Open vigna opened 4 years ago

vigna commented 4 years ago

It is very common, when trying to analyse distributions of, say, web graph, to have the distribution in the form 1 143245 2 395599 etc., that is, for each possible value the associated numerosity. The way we're using plfit now is simply that of generating a sample by printing 143254 times "1", 395599 times "2", and so on, but this is slow, memory-hungry and definitely suboptimal. How difficult would be to have plfit use directly a sample specified as above?

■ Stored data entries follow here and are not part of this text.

-- ==== Sys2Proof/Laws/KeepsUnits.lean ====
section
/-! SUPPORT. `Keeps` for the operations of the units, registers, events, memory, box offices, flits and the fabric. -/

namespace Sys2Proof.Machine

open Sys2Proof

theorem State.setPart_keeps {σ : State} {F : Nat} (s : State) (i : Nat) (x : PartSt) (hF : 262144 ||| F = F) (hk : Keeps F σ s) :
    Keeps F σ (State.setPart s i x) := by
  unfold State.setPart
  repeat' (first | with_reducible (first
    | assumption) | with_reducible refine keeps_parts (mask_trans rfl hF) ?_)

theorem State.modPart_keeps {σ : State} {F : Nat} (s : State) (i : Nat) (f : PartSt → PartSt) (hF : 262144 ||| F = F) (hk : Keeps F σ s) :
    Keeps F σ (State.modPart s i f) := by
  unfold State.modPart
  repeat' (first | with_reducible (first
    | assumption
    | refine State.setPart_keeps _ _ _ (mask_trans rfl hF) ?_))

theorem State.setBox_keeps {σ : State} {F : Nat} (s : State) (i : Nat) (x : BoxSt) (hF : 524288 ||| F = F) (hk : Keeps F σ s) :
    Keeps F σ (State.setBox s i x) := by
  unfold State.setBox
  repeat' (first | with_reducible (first
    | assumption) | with_reducible refine keeps_boxes (mask_trans rfl hF) ?_)

theorem State.modBox_keeps {σ : State} {F : Nat} (s : State) (i : Nat) (f : BoxSt → BoxSt) (hF : 524288 ||| F = F) (hk : Keeps F σ s) :
    Keeps F σ (State.modBox s i f) := by
  unfold State.modBox
  repeat' (first | with_reducible (first
    | assumption
    | refine State.setBox_keeps _ _ _ (mask_trans rfl hF) ?_))

theorem State.setUsher_keeps {σ : State} {F : Nat} (s : State) (i : Nat) (x : UshSt) (hF : 2097152 ||| F = F) (hk : Keeps F σ s) :
    Keeps F σ (State.setUsher s i x) := by
  unfold State.setUsher
  repeat' (first | with_reducible (first
    | assumption) | with_reducible refine keeps_ushers (mask_trans rfl hF) ?_)

theorem State.modUsher_keeps {σ : State} {F : Nat} (s : State) (i : Nat) (f : UshSt → UshSt) (hF : 2097152 ||| F = F) (hk : Keeps F σ s) :
    Keeps F σ (State.modUsher s i f) := by
  unfold State.modUsher
  repeat' (first | with_reducible (first
    | assumption
    | refine State.setUsher_keeps _ _ _ (mask_trans rfl hF) ?_))

theorem State.setSync_keeps {σ : State} {F : Nat} (s : State) (i : Nat) (x : SynSt) (hF : 4194304 ||| F = F) (hk : Keeps F σ s) :
    Keeps F σ (State.setSync s i x) := by
  unfold State.setSync
  repeat' (first | with_reducible (first
    | assumption) | with_reducible refine keeps_syncs (mask_trans rfl hF) ?_)

theorem State.modSync_keeps {σ : State} {F : Nat} (s : State) (i : Nat) (f : SynSt → SynSt) (hF : 4194304 ||| F = F) (hk : Keeps F σ s) :
    Keeps F σ (State.modSync s i f) := by
  unfold State.modSync
  repeat' (first | with_reducible (first
    | assumption
    | refine State.setSync_keeps _ _ _ (mask_trans rfl hF) ?_))

theorem State.setClu_keeps {σ : State} {F : Nat} (s : State) (i : Nat) (x : CluSt) (hF : 8388608 ||| F = F) (hk : Keeps F σ s) :
    Keeps F σ (State.setClu s i x) := by
  unfold State.setClu
  repeat' (first | with_reducible (first
    | assumption) | with_reducible refine keeps_clus (mask_trans rfl hF) ?_)

theorem State.modClu_keeps {σ : State} {F : Nat} (s : State) (i : Nat) (f : CluSt → CluSt) (hF : 8388608 ||| F = F) (hk : Keeps F σ s) :
    Keeps F σ (State.modClu s i f) := by
  unfold State.modClu
  repeat' (first | with_reducible (first
    | assumption
    | refine State.setClu_keeps _ _ _ (mask_trans rfl hF) ?_))

theorem State.setCore_keeps {σ : State} {F : Nat} (s : State) (i : Nat) (x : CoreSt) (hF : 16777216 ||| F = F) (hk : Keeps F σ s) :
    Keeps F σ (State.setCore s i x) := by
  unfold State.setCore
  repeat' (first | with_reducible (first
    | assumption) | with_reducible refine keeps_cores (mask_trans rfl hF) ?_)

theorem State.modCore_keeps {σ : State} {F : Nat} (s : State) (i : Nat) (f : CoreSt → CoreSt) (hF : 16777216 ||| F = F) (hk : Keeps F σ s) :
    Keeps F σ (State.modCore s i f) := by
  unfold State.modCore
  repeat' (first | with_reducible (first
    | assumption
    | refine State.setCore_keeps _ _ _ (mask_trans rfl hF) ?_))

theorem State.setChan_keeps {σ : State} {F : Nat} (s : State) (i : Nat) (x : ChanSt) (hF : 33554432 ||| F = F) (hk : Keeps F σ s) :
    Keeps F σ (State.setChan s i x) := by
  unfold State.setChan
  repeat' (first | with_reducible (first
    | assumption) | with_reducible refine keeps_chans (mask_trans rfl hF) ?_)

theorem State.modChan_keeps {σ : State} {F : Nat} (s : State) (i : Nat) (f : ChanSt → ChanSt) (hF : 33554432 ||| F = F) (hk : Keeps F σ s) :
    Keeps F σ (State.modChan s i f) := by
  unfold State.modChan
  repeat' (first | with_reducible (first
    | assumption
    | refine State.setChan_keeps _ _ _ (mask_trans rfl hF) ?_))

theorem State.setSite_keeps {σ : State} {F : Nat} (s : State) (i : Nat) (x : SiteSt) (hF : 67108864 ||| F = F) (hk : Keeps F σ s) :
    Keeps F σ (State.setSite s i x) := by
  unfold State.setSite
  repeat' (first | with_reducible (first
    | assumption) | with_reducible refine keeps_sites (mask_trans rfl hF) ?_)

theorem State.modSite_keeps {σ : State} {F : Nat} (s : State) (i : Nat) (f : SiteSt → SiteSt) (hF : 67108864 ||| F = F) (hk : Keeps F σ s) :
    Keeps F σ (State.modSite s i f) := by
  unfold State.modSite
  repeat' (first | with_reducible (first
    | assumption
    | refine State.setSite_keeps _ _ _ (mask_trans rfl hF) ?_))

ntamas commented 4 years ago

Well, it's not impossible but it definitely needs a bit of work. Right now all the functions in plfit.c work with an array of doubles. (This is because the primary use-case for plfit so far was to fit power-laws to degree distributions in igraph, where you already have a vector that contains the degrees for each node in the graph). Switching to the proposed representation (which is basically a run-length encoded version of the sorted sample vector) would necessitate rewriting plfit_i_logsum_discrete() and plfit_i_logsum_less_than_discrete at least, along with all the functions that call these two functions, and the functions related to resampling (for estimating the p-value). Unfortunately I don't think I'll have time for this in the near future, but I can help with the code review if someone is willing to send a PR.

Alternatively, if you worry only about the space consumed on the disk but don't mind if the run-length encoded representation from the disk is "expanded" into a full vector in memory, then it's enough to re-write the first part of process_file in main.c that deals with reading the input file - or write a small Python script that reads the run-length encoded representation from a file and prints the "expanded" representation to stdout, and pipe this into the stdin of plfit.

vigna commented 4 years ago

Yes, the latter is what we are doing now. Only, on a graph with 12 billion nodes, so it's a bit slow and memory consuming 😂.

ntamas commented 4 years ago

Yeah, I can imagine. Sorry about that :( Unfortunately I'm not doing research any more so it's hard to find spare time for these side-projects, that's why I cannot promise that I'll implement this in the near future. It would definitely be a nice addition.